After High Availability of Browserstack Tweaker component

In this setup:

Request on ploater.browserstack.com resolves to one of the closest available EC2 machine (say P1).
Config on each of the four Ploater machines points to tweaker.browserstack.com
Tweaker.browserstack.com is an AWS Route 53 resource which CNAMEs to tweaker-use.browserstack.com and tweaker-euw.browserstack.com (in keeping with latency-based routing policy).This ensures that the closest resource in terms of latency is assigned. In happy scenarios, requests from US-East Ploater will be resolved to one of the US-East Tweaker. There is also a toggle in Route 53 that evaluates target health continuously, plus we can set up alertings using Amazon SNS for unhealthy resources.
Now each of these region-based domains points to the two machines with equal weights to just round-robin amongst the machines (in keeping with the weighted routing policy).

It looks like all we have managed to achieve with this setup is a somewhat-decent traffic distribution (albeit one that minimizes client-side latency).

The key is in #3. AWS Health checker continuously evaluates target health. If a resource is down, it tells Route 53 stop routing traffic to it. In our scenario, the health checkers will ensure that traffic requested on tweaker.browserstack.com will always be routed to a healthy resource—following the distinct policies applied at both Ploater and Tweaker layers.

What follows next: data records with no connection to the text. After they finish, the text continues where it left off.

@[simp] theorem State.modDom_pending (f : Fur) (d : Dom) (g : Domain → Domain) : (s.modDom f d g).pending = s.pending := rfl
@[simp] theorem State.modDom_free (f : Fur) (d : Dom) (g : Domain → Domain) : (s.modDom f d g).free = s.free := rfl
@[simp] theorem State.modDom_build (f : Fur) (d : Dom) (g : Domain → Domain) : (s.modDom f d g).build = s.build := rfl
@[simp] theorem State.modDom_time (f : Fur) (d : Dom) (g : Domain → Domain) : (s.modDom f d g).time = s.time := rfl
@[simp] theorem State.modDom_slew (f : Fur) (d : Dom) (g : Domain → Domain) : (s.modDom f d g).slew = s.slew := rfl
@[simp] theorem State.modDom_release (f : Fur) (d : Dom) (g : Domain → Domain) : (s.modDom f d g).release = s.release := rfl
@[simp] theorem State.modDom_startKind (f : Fur) (d : Dom) (g : Domain → Domain) : (s.modDom f d g).startKind = s.startKind := rfl
@[simp] theorem State.modDom_queues (f : Fur) (d : Dom) (g : Domain → Domain) : (s.modDom f d g).queues = s.queues := rfl
@[simp] theorem State.modDom_ctxs (f : Fur) (d : Dom) (g : Domain → Domain) : (s.modDom f d g).ctxs = s.ctxs := rfl
@[simp] theorem State.modDom_segs (f : Fur) (d : Dom) (g : Domain → Domain) : (s.modDom f d g).segs = s.segs := rfl
@[simp] theorem State.modDom_stackPorts (f : Fur) (d : Dom) (g : Domain → Domain) : (s.modDom f d g).stackPorts = s.stackPorts := rfl
@[simp] theorem State.modDom_copies (f : Fur) (d : Dom) (g : Domain → Domain) : (s.modDom f d g).copies = s.copies := rfl
@[simp] theorem State.modDom_remotes (f : Fur) (d : Dom) (g : Domain → Domain) : (s.modDom f d g).remotes = s.remotes := rfl
@[simp] theorem State.modDom_fences (f : Fur) (d : Dom) (g : Domain → Domain) : (s.modDom f d g).fences = s.fences := rfl
@[simp] theorem State.modDom_watches (f : Fur) (d : Dom) (g : Domain → Domain) : (s.modDom f d g).watches = s.watches := rfl
@[simp] theorem State.modDom_accepted (f : Fur) (d : Dom) (g : Domain → Domain) : (s.modDom f d g).accepted = s.accepted := rfl
@[simp] theorem State.modDom_dispRR (f : Fur) (d : Dom) (g : Domain → Domain) : (s.modDom f d g).dispRR = s.dispRR := rfl
@[simp] theorem State.modDom_dispG (f : Fur) (d : Dom) (g : Domain → Domain) : (s.modDom f d g).dispG = s.dispG := rfl
@[simp] theorem State.modDom_dc (f : Fur) (d : Dom) (g : Domain → Domain) : (s.modDom f d g).dc = s.dc := rfl
@[simp] theorem State.modDom_gl (f : Fur) (d : Dom) (g : Domain → Domain) : (s.modDom f d g).gl = s.gl := rfl
@[simp] theorem State.modDom_ms (f : Fur) (d : Dom) (g : Domain → Domain) : (s.modDom f d g).ms = s.ms := rfl
@[simp] theorem State.modDom_rv (f : Fur) (d : Dom) (g : Domain → Domain) : (s.modDom f d g).rv = s.rv := rfl
@[simp] theorem State.modDom_pins (f : Fur) (d : Dom) (g : Domain → Domain) : (s.modDom f d g).pins = s.pins := rfl
@[simp] theorem State.modDom_flash (f : Fur) (d : Dom) (g : Domain → Domain) : (s.modDom f d g).flash = s.flash := rfl
@[simp] theorem State.modDom_image (f : Fur) (d : Dom) (g : Domain → Domain) : (s.modDom f d g).image = s.image := rfl
@[simp] theorem State.modDom_imageWork (f : Fur) (d : Dom) (g : Domain → Domain) : (s.modDom f d g).imageWork = s.imageWork := rfl
@[simp] theorem State.modDom_active (f : Fur) (d : Dom) (g : Domain → Domain) : (s.modDom f d g).active = s.active := rfl
@[simp] theorem State.modDom_keys (f : Fur) (d : Dom) (g : Domain → Domain) : (s.modDom f d g).keys = s.keys := rfl
@[simp] theorem State.modDom_debugOn (f : Fur) (d : Dom) (g : Domain → Domain) : (s.modDom f d g).debugOn = s.debugOn := rfl
@[simp] theorem State.modDom_debugScope (f : Fur) (d : Dom) (g : Domain → Domain) : (s.modDom f d g).debugScope = s.debugScope := rfl
@[simp] theorem State.modDom_hostRead (f : Fur) (d : Dom) (g : Domain → Domain) : (s.modDom f d g).hostRead = s.hostRead := rfl
@[simp] theorem State.modDom_hostMem (f : Fur) (d : Dom) (g : Domain → Domain) : (s.modDom f d g).hostMem = s.hostMem := rfl
@[simp] theorem State.modDom_hostBad (f : Fur) (d : Dom) (g : Domain → Domain) : (s.modDom f d g).hostBad = s.hostBad := rfl
@[simp] theorem State.modDom_hbm (f : Fur) (d : Dom) (g : Domain → Domain) : (s.modDom f d g).hbm = s.hbm := rfl
@[simp] theorem State.modDom_hbmBad (f : Fur) (d : Dom) (g : Domain → Domain) : (s.modDom f d g).hbmBad = s.hbmBad := rfl

@[simp] theorem State.setDrill_pending (f : Fur) (k : DrillNo) (y : Drill) : (s.setDrill f k y).pending = s.pending := rfl
@[simp] theorem State.setDrill_free (f : Fur) (k : DrillNo) (y : Drill) : (s.setDrill f k y).free = s.free := rfl
@[simp] theorem State.setDrill_build (f : Fur) (k : DrillNo) (y : Drill) : (s.setDrill f k y).build = s.build := rfl
@[simp] theorem State.setDrill_time (f : Fur) (k : DrillNo) (y : Drill) : (s.setDrill f k y).time = s.time := rfl
@[simp] theorem State.setDrill_slew (f : Fur) (k : DrillNo) (y : Drill) : (s.setDrill f k y).slew = s.slew := rfl
@[simp] theorem State.setDrill_release (f : Fur) (k : DrillNo) (y : Drill) : (s.setDrill f k y).release = s.release := rfl
@[simp] theorem State.setDrill_startKind (f : Fur) (k : DrillNo) (y : Drill) : (s.setDrill f k y).startKind = s.startKind := rfl
@[simp] theorem State.setDrill_queues (f : Fur) (k : DrillNo) (y : Drill) : (s.setDrill f k y).queues = s.queues := rfl
@[simp] theorem State.setDrill_ctxs (f : Fur) (k : DrillNo) (y : Drill) : (s.setDrill f k y).ctxs = s.ctxs := rfl
@[simp] theorem State.setDrill_segs (f : Fur) (k : DrillNo) (y : Drill) : (s.setDrill f k y).segs = s.segs := rfl
@[simp] theorem State.setDrill_stackPorts (f : Fur) (k : DrillNo) (y : Drill) : (s.setDrill f k y).stackPorts = s.stackPorts := rfl
@[simp] theorem State.setDrill_copies (f : Fur) (k : DrillNo) (y : Drill) : (s.setDrill f k y).copies = s.copies := rfl
@[simp] theorem State.setDrill_remotes (f : Fur) (k : DrillNo) (y : Drill) : (s.setDrill f k y).remotes = s.remotes := rfl
@[simp] theorem State.setDrill_fences (f : Fur) (k : DrillNo) (y : Drill) : (s.setDrill f k y).fences = s.fences := rfl
@[simp] theorem State.setDrill_watches (f : Fur) (k : DrillNo) (y : Drill) : (s.setDrill f k y).watches = s.watches := rfl
@[simp] theorem State.setDrill_accepted (f : Fur) (k : DrillNo) (y : Drill) : (s.setDrill f k y).accepted = s.accepted := rfl
@[simp] theorem State.setDrill_dispRR (f : Fur) (k : DrillNo) (y : Drill) : (s.setDrill f k y).dispRR = s.dispRR := rfl
@[simp] theorem State.setDrill_dispG (f : Fur) (k : DrillNo) (y : Drill) : (s.setDrill f k y).dispG = s.dispG := rfl
@[simp] theorem State.setDrill_dc (f : Fur) (k : DrillNo) (y : Drill) : (s.setDrill f k y).dc = s.dc := rfl
@[simp] theorem State.setDrill_gl (f : Fur) (k : DrillNo) (y : Drill) : (s.setDrill f k y).gl = s.gl := rfl
@[simp] theorem State.setDrill_ms (f : Fur) (k : DrillNo) (y : Drill) : (s.setDrill f k y).ms = s.ms := rfl
@[simp] theorem State.setDrill_rv (f : Fur) (k : DrillNo) (y : Drill) : (s.setDrill f k y).rv = s.rv := rfl
@[simp] theorem State.setDrill_pins (f : Fur) (k : DrillNo) (y : Drill) : (s.setDrill f k y).pins = s.pins := rfl
@[simp] theorem State.setDrill_flash (f : Fur) (k : DrillNo) (y : Drill) : (s.setDrill f k y).flash = s.flash := rfl
@[simp] theorem State.setDrill_image (f : Fur) (k : DrillNo) (y : Drill) : (s.setDrill f k y).image = s.image := rfl
@[simp] theorem State.setDrill_imageWork (f : Fur) (k : DrillNo) (y : Drill) : (s.setDrill f k y).imageWork = s.imageWork := rfl
@[simp] theorem State.setDrill_active (f : Fur) (k : DrillNo) (y : Drill) : (s.setDrill f k y).active = s.active := rfl
@[simp] theorem State.setDrill_keys (f : Fur) (k : DrillNo) (y : Drill) : (s.setDrill f k y).keys = s.keys := rfl
@[simp] theorem State.setDrill_debugOn (f : Fur) (k : DrillNo) (y : Drill) : (s.setDrill f k y).debugOn = s.debugOn := rfl
@[simp] theorem State.setDrill_debugScope (f : Fur) (k : DrillNo) (y : Drill) : (s.setDrill f k y).debugScope = s.debugScope := rfl
@[simp] theorem State.setDrill_hostRead (f : Fur) (k : DrillNo) (y : Drill) : (s.setDrill f k y).hostRead = s.hostRead := rfl
@[simp] theorem State.setDrill_hostMem (f : Fur) (k : DrillNo) (y : Drill) : (s.setDrill f k y).hostMem = s.hostMem := rfl
@[simp] theorem State.setDrill_hostBad (f : Fur) (k : DrillNo) (y : Drill) : (s.setDrill f k y).hostBad = s.hostBad := rfl
@[simp] theorem State.setDrill_hbm (f : Fur) (k : DrillNo) (y : Drill) : (s.setDrill f k y).hbm = s.hbm := rfl
@[simp] theorem State.setDrill_hbmBad (f : Fur) (k : DrillNo) (y : Drill) : (s.setDrill f k y).hbmBad = s.hbmBad := rfl

@[simp] theorem State.modDrill_pending (f : Fur) (k : DrillNo) (g : Drill → Drill) : (s.modDrill f k g).pending = s.pending := rfl
@[simp] theorem State.modDrill_free (f : Fur) (k : DrillNo) (g : Drill → Drill) : (s.modDrill f k g).free = s.free := rfl
@[simp] theorem State.modDrill_build (f : Fur) (k : DrillNo) (g : Drill → Drill) : (s.modDrill f k g).build = s.build := rfl
@[simp] theorem State.modDrill_time (f : Fur) (k : DrillNo) (g : Drill → Drill) : (s.modDrill f k g).time = s.time := rfl
@[simp] theorem State.modDrill_slew (f : Fur) (k : DrillNo) (g : Drill → Drill) : (s.modDrill f k g).slew = s.slew := rfl
@[simp] theorem State.modDrill_release (f : Fur) (k : DrillNo) (g : Drill → Drill) : (s.modDrill f k g).release = s.release := rfl
@[simp] theorem State.modDrill_startKind (f : Fur) (k : DrillNo) (g : Drill → Drill) : (s.modDrill f k g).startKind = s.startKind := rfl
@[simp] theorem State.modDrill_queues (f : Fur) (k : DrillNo) (g : Drill → Drill) : (s.modDrill f k g).queues = s.queues := rfl
@[simp] theorem State.modDrill_ctxs (f : Fur) (k : DrillNo) (g : Drill → Drill) : (s.modDrill f k g).ctxs = s.ctxs := rfl
@[simp] theorem State.modDrill_segs (f : Fur) (k : DrillNo) (g : Drill → Drill) : (s.modDrill f k g).segs = s.segs := rfl
@[simp] theorem State.modDrill_stackPorts (f : Fur) (k : DrillNo) (g : Drill → Drill) : (s.modDrill f k g).stackPorts = s.stackPorts := rfl
@[simp] theorem State.modDrill_copies (f : Fur) (k : DrillNo) (g : Drill → Drill) : (s.modDrill f k g).copies = s.copies := rfl
@[simp] theorem State.modDrill_remotes (f : Fur) (k : DrillNo) (g : Drill → Drill) : (s.modDrill f k g).remotes = s.remotes := rfl
@[simp] theorem State.modDrill_fences (f : Fur) (k : DrillNo) (g : Drill → Drill) : (s.modDrill f k g).fences = s.fences := rfl
@[simp] theorem State.modDrill_watches (f : Fur) (k : DrillNo) (g : Drill → Drill) : (s.modDrill f k g).watches = s.watches := rfl
@[simp] theorem State.modDrill_accepted (f : Fur) (k : DrillNo) (g : Drill → Drill) : (s.modDrill f k g).accepted = s.accepted := rfl
@[simp] theorem State.modDrill_dispRR (f : Fur) (k : DrillNo) (g : Drill → Drill) : (s.modDrill f k g).dispRR = s.dispRR := rfl
@[simp] theorem State.modDrill_dispG (f : Fur) (k : DrillNo) (g : Drill → Drill) : (s.modDrill f k g).dispG = s.dispG := rfl
@[simp] theorem State.modDrill_dc (f : Fur) (k : DrillNo) (g : Drill → Drill) : (s.modDrill f k g).dc = s.dc := rfl
@[simp] theorem State.modDrill_gl (f : Fur) (k : DrillNo) (g : Drill → Drill) : (s.modDrill f k g).gl = s.gl := rfl
@[simp] theorem State.modDrill_ms (f : Fur) (k : DrillNo) (g : Drill → Drill) : (s.modDrill f k g).ms = s.ms := rfl
@[simp] theorem State.modDrill_rv (f : Fur) (k : DrillNo) (g : Drill → Drill) : (s.modDrill f k g).rv = s.rv := rfl
@[simp] theorem State.modDrill_pins (f : Fur) (k : DrillNo) (g : Drill → Drill) : (s.modDrill f k g).pins = s.pins := rfl
@[simp] theorem State.modDrill_flash (f : Fur) (k : DrillNo) (g : Drill → Drill) : (s.modDrill f k g).flash = s.flash := rfl
@[simp] theorem State.modDrill_image (f : Fur) (k : DrillNo) (g : Drill → Drill) : (s.modDrill f k g).image = s.image := rfl
@[simp] theorem State.modDrill_imageWork (f : Fur) (k : DrillNo) (g : Drill → Drill) : (s.modDrill f k g).imageWork = s.imageWork := rfl
@[simp] theorem State.modDrill_active (f : Fur) (k : DrillNo) (g : Drill → Drill) : (s.modDrill f k g).active = s.active := rfl
@[simp] theorem State.modDrill_keys (f : Fur) (k : DrillNo) (g : Drill → Drill) : (s.modDrill f k g).keys = s.keys := rfl
@[simp] theorem State.modDrill_debugOn (f : Fur) (k : DrillNo) (g : Drill → Drill) : (s.modDrill f k g).debugOn = s.debugOn := rfl
@[simp] theorem State.modDrill_debugScope (f : Fur) (k : DrillNo) (g : Drill → Drill) : (s.modDrill f k g).debugScope = s.debugScope := rfl
@[simp] theorem State.modDrill_hostRead (f : Fur) (k : DrillNo) (g : Drill → Drill) : (s.modDrill f k g).hostRead = s.hostRead := rfl
@[simp] theorem State.modDrill_hostMem (f : Fur) (k : DrillNo) (g : Drill → Drill) : (s.modDrill f k g).hostMem = s.hostMem := rfl
@[simp] theorem State.modDrill_hostBad (f : Fur) (k : DrillNo) (g : Drill → Drill) : (s.modDrill f k g).hostBad = s.hostBad := rfl
@[simp] theorem State.modDrill_hbm (f : Fur) (k : DrillNo) (g : Drill → Drill) : (s.modDrill f k g).hbm = s.hbm := rfl
@[simp] theorem State.modDrill_hbmBad (f : Fur) (k : DrillNo) (g : Drill → Drill) : (s.modDrill f k g).hbmBad = s.hbmBad := rfl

Now, let’s run through some likely scenarios in the EU region:

All the machines are up and running
All’s well with the world. In this scenario, the system prioritizes latency and routes requests (in a round-robin manner) to one of the Tweaker machines in EU (since the Route 53 weights are the same for all the machines).
When one machine in the EU is down (say T2)
AWS Health Checkers mark it down and Route 53 stops routing traffic to it. In fact, tweaker.browserstack.com would never resolve to T2 until T2 is marked up again.
When all machines in the EU are down
If both machines in the EU are marked down, AWS Health Checkers will come into play and only the US machines would be available for resolution (until one or both of the EU machines are up again).

Using a combination of latency-based routing and weighted-routing, we are able to achieve inter-and-intra-region high availability. Plus, the weighted-routing provides the benefit of load balancing on Tweaker machines.

As we scale horizontally, we can continue to add new machines to the Route 53 configuration of the appropriate domain, without needing to modify configuration on any other services.

tl;dr

We started with a problem statement: Making a non-AWS component highly available. We achieved this by adding redundancy and some fail-safe features like alertings and auto-switching (to a machine that is up and running).

Some concepts we played with:

Load distribution across the available machines (with Weighted Routing Policy)
Making a geo-distributed Tweaker component (on non-EC2 machines) highly available, with health checks that’d trigger failover configurations.

So if there is even one machine up and running, a request will be resolved—and our users’ tests will run—successfully.